### ASSIGNED TASK
In the records that follow, find the line with "def DigestCtl.settle (n"; from there, retype every line exactly through the line with "lowest index. -/", which also belongs to the answer.

### RECORDS FOR THE TASK
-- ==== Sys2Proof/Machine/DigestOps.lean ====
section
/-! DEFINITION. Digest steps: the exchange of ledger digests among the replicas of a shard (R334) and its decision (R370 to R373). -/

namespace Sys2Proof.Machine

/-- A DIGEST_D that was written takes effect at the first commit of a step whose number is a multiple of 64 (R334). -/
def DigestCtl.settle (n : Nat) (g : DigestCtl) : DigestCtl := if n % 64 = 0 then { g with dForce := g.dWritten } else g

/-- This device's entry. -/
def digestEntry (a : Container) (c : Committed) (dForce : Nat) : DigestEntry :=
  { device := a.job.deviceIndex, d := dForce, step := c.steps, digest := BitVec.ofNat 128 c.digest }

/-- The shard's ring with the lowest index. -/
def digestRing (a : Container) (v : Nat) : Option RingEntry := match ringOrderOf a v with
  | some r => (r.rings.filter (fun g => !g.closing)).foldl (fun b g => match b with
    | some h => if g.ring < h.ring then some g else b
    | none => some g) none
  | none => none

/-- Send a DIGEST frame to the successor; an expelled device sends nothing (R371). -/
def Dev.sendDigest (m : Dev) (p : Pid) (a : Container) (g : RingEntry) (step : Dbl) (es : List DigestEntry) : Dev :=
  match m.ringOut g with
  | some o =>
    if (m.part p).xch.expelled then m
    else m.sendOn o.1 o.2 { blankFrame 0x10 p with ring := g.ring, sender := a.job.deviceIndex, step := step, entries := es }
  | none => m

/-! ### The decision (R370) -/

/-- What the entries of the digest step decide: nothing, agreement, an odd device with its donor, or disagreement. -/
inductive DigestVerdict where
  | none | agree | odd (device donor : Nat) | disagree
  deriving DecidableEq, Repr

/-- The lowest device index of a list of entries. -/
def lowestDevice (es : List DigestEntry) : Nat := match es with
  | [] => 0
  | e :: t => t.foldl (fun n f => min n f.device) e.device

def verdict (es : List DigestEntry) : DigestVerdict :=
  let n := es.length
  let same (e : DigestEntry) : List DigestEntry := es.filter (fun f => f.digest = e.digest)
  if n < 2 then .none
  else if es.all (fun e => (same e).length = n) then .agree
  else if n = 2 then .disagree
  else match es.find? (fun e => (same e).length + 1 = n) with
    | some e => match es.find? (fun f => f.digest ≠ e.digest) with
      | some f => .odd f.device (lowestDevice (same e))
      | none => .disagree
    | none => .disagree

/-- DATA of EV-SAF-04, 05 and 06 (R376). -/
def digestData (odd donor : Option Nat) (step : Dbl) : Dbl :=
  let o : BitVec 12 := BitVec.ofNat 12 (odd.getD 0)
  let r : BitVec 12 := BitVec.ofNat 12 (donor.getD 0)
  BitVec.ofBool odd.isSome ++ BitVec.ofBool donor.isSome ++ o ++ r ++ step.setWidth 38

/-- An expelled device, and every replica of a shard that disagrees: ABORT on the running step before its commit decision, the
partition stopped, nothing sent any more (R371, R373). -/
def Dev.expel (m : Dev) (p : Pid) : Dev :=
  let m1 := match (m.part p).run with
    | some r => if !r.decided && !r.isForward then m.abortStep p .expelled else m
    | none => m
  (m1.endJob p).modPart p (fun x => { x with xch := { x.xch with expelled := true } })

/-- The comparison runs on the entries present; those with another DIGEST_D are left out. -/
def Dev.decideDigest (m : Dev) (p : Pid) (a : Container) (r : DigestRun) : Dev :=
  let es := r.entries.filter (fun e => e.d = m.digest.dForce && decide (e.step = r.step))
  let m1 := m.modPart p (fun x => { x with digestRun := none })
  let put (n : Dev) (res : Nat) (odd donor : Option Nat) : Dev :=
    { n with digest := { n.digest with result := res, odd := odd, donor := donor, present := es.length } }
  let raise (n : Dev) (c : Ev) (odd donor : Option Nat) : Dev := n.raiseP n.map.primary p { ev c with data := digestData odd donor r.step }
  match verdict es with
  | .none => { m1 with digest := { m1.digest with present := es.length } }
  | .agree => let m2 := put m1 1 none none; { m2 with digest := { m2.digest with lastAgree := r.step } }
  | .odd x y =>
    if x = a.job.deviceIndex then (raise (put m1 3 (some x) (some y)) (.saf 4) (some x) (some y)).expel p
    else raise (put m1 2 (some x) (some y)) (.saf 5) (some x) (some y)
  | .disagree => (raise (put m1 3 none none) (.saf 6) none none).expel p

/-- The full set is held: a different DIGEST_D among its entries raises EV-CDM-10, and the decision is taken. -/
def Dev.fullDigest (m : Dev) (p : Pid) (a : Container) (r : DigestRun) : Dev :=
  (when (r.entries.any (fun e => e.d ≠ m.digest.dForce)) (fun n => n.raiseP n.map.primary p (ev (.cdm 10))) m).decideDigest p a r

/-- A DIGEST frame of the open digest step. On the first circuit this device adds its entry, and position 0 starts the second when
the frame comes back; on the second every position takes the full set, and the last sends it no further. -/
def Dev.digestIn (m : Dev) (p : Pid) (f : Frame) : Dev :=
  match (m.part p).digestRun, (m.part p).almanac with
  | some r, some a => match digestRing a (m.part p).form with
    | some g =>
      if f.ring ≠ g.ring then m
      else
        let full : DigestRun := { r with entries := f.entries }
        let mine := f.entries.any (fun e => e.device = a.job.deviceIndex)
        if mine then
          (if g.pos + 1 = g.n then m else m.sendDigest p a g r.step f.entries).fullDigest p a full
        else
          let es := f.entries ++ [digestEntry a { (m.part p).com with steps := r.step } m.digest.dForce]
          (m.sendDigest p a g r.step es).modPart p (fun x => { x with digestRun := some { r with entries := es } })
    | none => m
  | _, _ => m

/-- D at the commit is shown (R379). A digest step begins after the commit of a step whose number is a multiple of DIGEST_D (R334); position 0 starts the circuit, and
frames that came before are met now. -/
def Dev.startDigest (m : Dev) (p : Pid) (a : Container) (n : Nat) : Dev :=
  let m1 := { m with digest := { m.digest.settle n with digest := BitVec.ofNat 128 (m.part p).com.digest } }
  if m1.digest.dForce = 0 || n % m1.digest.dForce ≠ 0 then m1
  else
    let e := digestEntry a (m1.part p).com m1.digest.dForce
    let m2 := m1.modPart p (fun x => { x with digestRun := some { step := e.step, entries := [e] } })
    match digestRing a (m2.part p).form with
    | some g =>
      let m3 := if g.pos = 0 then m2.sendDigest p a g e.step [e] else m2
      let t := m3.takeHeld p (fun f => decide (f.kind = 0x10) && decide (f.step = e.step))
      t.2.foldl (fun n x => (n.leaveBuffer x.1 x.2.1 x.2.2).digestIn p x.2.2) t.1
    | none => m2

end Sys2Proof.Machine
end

### ANSWER BOX
def DigestCtl.settle (n : Nat) (g : DigestCtl) : DigestCtl := if n % 64 = 0 then { g with dForce := g.dWritten } else g

/-- This device's entry. -/
def digestEntry (a : Container) (c : Committed) (dForce : Nat) : DigestEntry :=
  { device := a.job.deviceIndex, d := dForce, step := c.steps, digest := BitVec.ofNat 128 c.digest }

/-- The shard's ring with the lowest index. -/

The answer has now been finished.